What to do: Take the lines below beginning at the line that has "and reset. -/" and stopping after the line that has "(∃ t, step (waiting (captured 9)", and print them exactly as they are, with no other lines.

Saved data entries
_ _ _ _ _ _ _

-- ==== Sys2Proof/Tests/Slice0.lean ====
section
/-! SUPPORT. The model's own tests: words written out from the encoding, one-step vectors of 95_test_vectors.md, the
well-formedness smoke tests, and one witness for each statement that has hypotheses (each shows a concrete state and operands
that meet all of them, at the boundary of each clause). -/

namespace Sys2Proof.Tests

open Sys2Proof.Machine

/-- The next state of an outcome. -/
def nextOf : Host.Outcome State Fault Refusal → Option State
  | .next s => some s
  | _ => none

/-- A buffer that holds these bytes from address 0. -/
def bufOf (bs : List Byte) : Memory := (bs.zipIdx.filter fun p => p.1 != 0).map fun p => (p.2, p.1)

/-- The reference frame F of 95_test_vectors.md. -/
def frameF : List Byte :=
  [0x42, 0x4D, 0x00, 0x1C, 0x00, 0x01, 0x00, 0x02, 0x00, 0x03, 0x00, 0x04, 0x00, 0x05, 0x00, 0x06] ++
    [0x00, 0x07, 0x00, 0x08, 0x00, 0x09, 0x00, 0x0A, 0x00, 0x0B, 0x00, 0x00, 0x00, 0x00, 0x00, 0xED]

/-- Enabled with a consumer, `k` bytes of F captured. -/
def captured (k : Nat) : State :=
  { State.reset with buf := bufOf (frameF.take k), off := BitVec.ofNat 6 k, inpkt := true, enabled := true,
                     sinkPresent := true }

/-- Parked: (1, 0), enabled with a consumer. -/
def parkedState : State := { captured 1 with inpkt := false }

/-- A state with these inputs waiting. -/
def waiting (s : State) (ins : List Input) : State := { s with inputs := ins }

/-! ### Words, and what is ill-formed -/

/-- `0000 bbbbbbbb`, `0001 0000000s`, `0010 00000000` (30_encoding.md R55). -/
theorem test_decode_bits :
    decode 0b000001000010 = .instr (.feed 0x42) ∧ decode 0b000010000001 = .instr (.feed 0x81) ∧
    decode 0b000100000001 = .instr (.enable true) ∧ decode 0b000100000000 = .instr (.enable false) ∧
    decode 0b001000000000 = .instr .disable := by decide

theorem test_encode_bits :
    encode (.feed 0x42) = 0b000001000010 ∧ encode (.enable true) = 0b000100000001 ∧
    encode (.enable false) = 0b000100000000 ∧ encode .disable = 0b001000000000 := by decide

/-- 95_test_vectors.md V-E5 to V-E7. -/
theorem test_decode_refuses :
    decode 0x102 = .illegal .enableBits ∧ decode 0x201 = .illegal .disableBits ∧
    decode 0x300 = .illegal .reservedOp ∧ decode 0xFFF = .illegal .reservedOp := by decide

/-- One ill-formed word for each case of R59, and a legal one for each row. -/
theorem test_wellformed_words :
    Cmd.legal 0x300 = false ∧ Cmd.legal 0x102 = false ∧ Cmd.legal 0x180 = false ∧ Cmd.legal 0x201 = false ∧
    Cmd.legal 0x0FF = true ∧ Cmd.legal 0x101 = true ∧ Cmd.legal 0x200 = true := by decide

/-- A run begins with a reset and holds no other (70_reset_and_hazards.md R139). -/
theorem test_wellformed_runs :
    isRun [.txn 0x101] = false ∧ isRun [] = false ∧ isRun [.reset, .txn 0x101, .reset] = false ∧
    isRun [.reset, .txn 0x101] = true := by decide

/-- A buffer out of order, one with a listed zero, and one past the end are not canonical. -/
theorem test_wellformed_buffers :
    ¬ Memory.wf [(2, 1), (1, 1)] ∧ ¬ Memory.wf [(1, 0)] ∧ ¬ Memory.wf [(32, 1)] ∧ (captured 32).buf.wf := by decide

theorem test_decodeTableWord :
    decodeTableWord 16 0x000 = some (.feed 0) ∧ decodeTableWord 16 0x100 = some (.enable false) ∧
    decodeTableWord 16 0x200 = some .disable ∧ decodeTableWord 16 0x1000 = none := by decide

theorem test_first_instruction_after_reset :
    (nextOf (step (State.reset.withFetchWord 16 0x101))).map (fun s => (s.enabled, s.sinkPresent)) =
      some (true, true) := by decide

/-! ### One step: the spec's vectors -/

/-- V-A16. -/
theorem test_feed_delivers :
    (nextOf (exec (.feed 0xED) (captured 31))).map (fun s => (s.off, s.event)) =
      some (32, some (.record ⟨1, 2, 3, 4, 5, 6, 7, 8, 9, 10, 11, 0⟩)) := by decide

/-- V-A17: step 1 before step 2. -/
theorem test_feed_double_marker :
    (nextOf (exec (.feed 0x42) (captured 1))).map (fun s => (s.off, s.inpkt, s.event)) =
      some (1, true, none) := by decide

/-- V-L2. -/
theorem test_enable_nosink :
    nextOf (exec (.enable false) (captured 10)) = some { captured 10 with sinkPresent := false } := by decide

/-- V-L3. -/
theorem test_disable :
    nextOf (exec .disable (captured 10)) = some { captured 10 with enabled := false, sinkPresent := false } := by
  decide

/-- V-E5 and V-E8: an illegal word sets the mark; a FEED after it runs, and the mark stays. -/
theorem test_illegal_word :
    (nextOf (step (waiting (captured 1) [.txn 0x102]))).map (fun s => (s.off, s.fault)) =
      some (1, some (.illegalCommand 0x102)) ∧
    (nextOf (step (waiting { captured 1 with fault := some (.illegalCommand 0x102) } [.txn 0x04D]))).map
      (fun s => (s.off, s.fault)) = some (2, some (.illegalCommand 0x102)) := by decide

/-- `FEED 0x42 ; x` is the word 0x042, and `ENABLE nosink` 0x100 (30_encoding.md R61). -/
theorem test_assemble :
    assemble (['F', 'E', 'E', 'D', ' ', '0', 'x', '4', '2', ' ', ';', ' ', 'x', '\n'] ++
      ['E', 'N', 'A', 'B', 'L', 'E', ' ', 'n', 'o', 's', 'i', 'n', 'k']) = some [.txn 0x042, .txn 0x100] := by decide

/-- FRAME 1 2 ... 11 0 writes F (95_test_vectors.md §3, P1). -/
theorem test_frame_bytes : frameBytes { values := ⟨1, 2, 3, 4, 5, 6, 7, 8, 9, 10, 11, 0⟩ } = frameF := by decide

/-! ### Witnesses of the statements' hypotheses -/

theorem test_witness_ResetInputResetsEveryElement :
    (waiting (captured 5) [.reset, .txn 0x101]).inputs = .reset :: [.txn 0x101] := rfl

theorem test_witness_IdleStepOnlyDropsTheEvent : (captured 5).inputs = [] := rfl

theorem test_witness_StepRunsTheDecodedInstruction :
    (waiting (captured 5) [.txn 0x007, .reset]).inputs = .txn 0x007 :: [.reset] ∧
    decode 0x007 = .instr (.feed 7) := by decide

theorem test_witness_PresentedWordRunsNext : 12 ≤ 12 ∧ decode 0x200 = .instr .disable := by decide

theorem test_witness_DecodeOfEncode : (Instr.feed 0xFF).wf = true ∧ (Instr.enable true).wf = true ∧
    Instr.disable.wf = true := by decide

theorem test_witness_EncodeOfDecode : decode 0x0FF = .instr (.feed 0xFF) := by decide

theorem test_witness_IllegalWordsRaiseIllegalCommand :
    (waiting (captured 5) [.txn 0x300]).inputs = .txn 0x300 :: [] ∧ (decode 0x300).instr? = none := by decide

theorem test_witness_OutputEventsAsEncodedAndNotHeld :
    (Record.toList ⟨1, 2, 3, 4, 5, 6, 7, 8, 9, 10, 11, 12⟩)[0]? = some 1 ∧
    (Record.toList ⟨1, 2, 3, 4, 5, 6, 7, 8, 9, 10, 11, 12⟩)[11]? = some 12 := by decide

theorem test_witness_OverlapRaisesReentrantAccess :
    (waiting (captured 5) [.overlap 0x200]).inputs = .overlap 0x200 :: [] ∧
    (waiting (captured 5) [.react 0x042]).inputs = .react 0x042 :: [] ∧
    decode 0x042 = .instr (.feed 0x42) := by decide

theorem test_witness_ConsumerReactionIsTheNextStep :
    (waiting (captured 32) [.react 0x200]).inputs = .react 0x200 :: [] ∧ decode 0x200 = .instr .disable ∧
    (∀ b, Instr.disable ≠ .feed b) ∧ (waiting (captured 32) [.react 0x102]).inputs = .react 0x102 :: [] ∧
    (decode 0x102).instr? = none := ⟨rfl, by decide, fun _ => nofun, rfl, by decide⟩

theorem test_witness_FaultMarkIsSticky :
    (∃ t, step (waiting { captured 1 with fault := some .reentrantAccess } [.txn 0x042]) = .next t ∧
      (waiting { captured 1 with fault := some .reentrantAccess } [.txn 0x042]).fault = some .reentrantAccess ∧
      (waiting { captured 1 with fault := some .reentrantAccess } [.txn 0x042]).inputs.head? ≠ some .reset) ∧
    (∃ t, step (waiting { captured 1 with fault := some .reentrantAccess } [.reset]) = .next t ∧
      (waiting { captured 1 with fault := some .reentrantAccess } [.reset]).inputs.head? = some .reset) ∧
    (∃ t, step (waiting (captured 1) [.txn 0xFFF]) = .next t ∧ (waiting (captured 1) [.txn 0xFFF]).fault = none ∧
      t.fault = some (.illegalCommand 0xFFF)) ∧
    ∃ t, step (waiting (captured 1) [.react 0x000]) = .next t ∧ (waiting (captured 1) [.react 0x000]).fault = none ∧
      t.fault = some .reentrantAccess :=
  ⟨⟨_, rfl, rfl, by decide⟩, ⟨_, rfl, rfl⟩, ⟨_, rfl, rfl, by decide⟩, ⟨_, rfl, rfl, by decide⟩⟩

theorem test_witness_FeedWhileDisabledHasNoEffect : State.reset.enabled = false := rfl

theorem test_witness_FeedMarkerBeginsACapture : (captured 32).enabled = true := rfl

theorem test_witness_FeedFailedSecondByte :
    parkedState.enabled = true ∧ parkedState.off = 1#6 ∧ (0x43 : Byte) ≠ 0x42#8 ∧ (0x43 : Byte) ≠ 0x4D#8 := by decide

/-- The clauses at `off` 0, 1, 30, 31, 32 and in the parked state. -/
theorem test_witness_FeedStoresWhileCapturing :
    (captured 32).enabled = true ∧ (0x4D : Byte) ≠ 0x42#8 ∧ ¬ ((captured 1).off = 1#6 ∧ (0x4D : Byte) ≠ 0x4D#8) ∧
    (captured 1).off < 31#6 ∧ ¬ ((captured 30).off = 1#6 ∧ (0x00 : Byte) ≠ 0x4D#8) ∧ (captured 30).inpkt = true ∧
    (captured 30).off < 31#6 ∧ (captured 31).off = 31#6 ∧ 32#6 ≤ (captured 32).off ∧
    ¬ ((captured 32).off = 1#6 ∧ (0x00 : Byte) ≠ 0x4D#8) ∧ parkedState.inpkt = false ∧
    ¬ (parkedState.off = 1#6 ∧ (0x4D : Byte) ≠ 0x4D#8) ∧ State.reset.inpkt = false ∧
    ¬ (State.reset.off = 1#6 ∧ (0x00 : Byte) ≠ 0x4D#8) := by decide

theorem test_witness_FeedCompletesACandidate :
    (captured 31).enabled = true ∧ (captured 31).inpkt = true ∧ (captured 31).off = 31#6 ∧
    (0xED : Byte) ≠ 0x42#8 := by decide

theorem test_witness_FeedIgnoredByteChangesNothing :
    parkedState.enabled = true ∧ (0x10 : Byte) ≠ 0x42#8 ∧ (∃ t, exec (.feed 0x10) parkedState = .next t) ∧
    (parkedState.inpkt = false ∧ parkedState.off = 1#6) ∧ (∃ t, exec (.feed 0x10) (captured 32) = .next t) ∧
    (captured 32).off = 32#6 :=
  ⟨rfl, by decide, ⟨_, rfl⟩, ⟨rfl, rfl⟩, ⟨_, rfl⟩, rfl⟩

theorem test_witness_FeedFrame :
    (∃ t, exec (.feed 0x07) (captured 31) = .next t) ∧ feedSlot 0x07 (captured 31) = some 31#5 ∧
    feedSlot 0x42 (captured 31) = some 0#5 ∧ feedSlot 0x07 (captured 32) = none :=
  ⟨⟨_, rfl⟩, by decide, by decide, by decide⟩

theorem test_witness_ByteClassSelectsTheSecondByteCase :
    (captured 1).enabled = true ∧ (captured 1).off = 1#6 ∧ (captured 1).inpkt = true ∧ byteClass 0x42 = .marker1 ∧
    byteClass 0x4D = .marker2 ∧ byteClass 0x4C = .data := by decide

theorem test_witness_DiagnosticsExactlyWhenTheirConditionHolds :
    (nextOf (exec (.feed 0x10) parkedState)).map (·.event) = some (some (.diag .desync)) ∧
    (nextOf (exec (.feed 0xED) { captured 31 with buf := (captured 31).buf.write 3 0x1D })).map (·.event) =
      some (some (.diag .lenMismatch)) ∧
    (nextOf (exec (.feed 0xEE) (captured 31))).map (·.event) = some (some (.diag .cksumMismatch)) := by decide

theorem test_witness_RecordsOnlyFromValidatedFrames :
    ∃ t, step (waiting (captured 31) [.txn 0x0ED]) = .next t ∧
      t.event = some (.record ⟨1, 2, 3, 4, 5, 6, 7, 8, 9, 10, 11, 0⟩) := ⟨_, rfl, by decide⟩

theorem test_witness_LifecycleFrame :
    (∃ t, exec (.enable true) (captured 7) = .next t) ∧ (∀ b, Instr.enable true ≠ .feed b) ∧
    (∃ t, exec .disable (captured 7) = .next t) ∧ ∀ b, Instr.disable ≠ .feed b :=
  ⟨⟨_, rfl⟩, fun _ => nofun, ⟨_, rfl⟩, fun _ => nofun⟩

theorem test_witness_LifecycleIsIdempotentAndFeedIsNot :
    ∃ t, exec .disable (captured 7) = .next t ∧ ∀ b, Instr.disable ≠ .feed b := ⟨_, rfl, fun _ => nofun⟩

theorem test_witness_InpktWrittenOnlyByFeed :
    (∃ t, step (waiting parkedState [.txn 0x042]) = .next t ∧ (waiting parkedState [.txn 0x042]).inpkt = false ∧
      t.inpkt = true) ∧
    ∃ t, step (waiting (captured 1) [.txn 0x000]) = .next t ∧ (waiting (captured 1) [.txn 0x000]).inpkt = true ∧
      t.inpkt = false := ⟨⟨_, rfl, rfl, by decide⟩, ⟨_, rfl, rfl, by decide⟩⟩

/-- The last byte of a candidate, a 0x42 mid-frame, and reset. -/
theorem test_witness_OffsetMovesOnlyByCapture :
    (∃ t, step (waiting (captured 31) [.txn 0x000]) = .next t ∧ t.off ≠ (waiting (captured 31) [.txn 0x000]).off) ∧
    (∃ t, step (waiting (captured 9) [.txn 0x042]) = .next t ∧ t.off ≠ (waiting (captured 9) [.txn 0x042]).off) ∧
    ∃ t, step (waiting (captured 1) [.reset]) = .next t ∧ t.off ≠ (waiting (captured 1) [.reset]).off :=
  ⟨⟨_, rfl, by decide⟩, ⟨_, rfl, by decide⟩, _, rfl, by decide⟩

_ _ _ _ _ _ _

Result:
/-- The last byte of a candidate, a 0x42 mid-frame, and reset. -/
theorem test_witness_OffsetMovesOnlyByCapture :
    (∃ t, step (waiting (captured 31) [.txn 0x000]) = .next t ∧ t.off ≠ (waiting (captured 31) [.txn 0x000]).off) ∧
    (∃ t, step (waiting (captured 9) [.txn 0x042]) = .next t ∧ t.off ≠ (waiting (captured 9) [.txn 0x042]).off) ∧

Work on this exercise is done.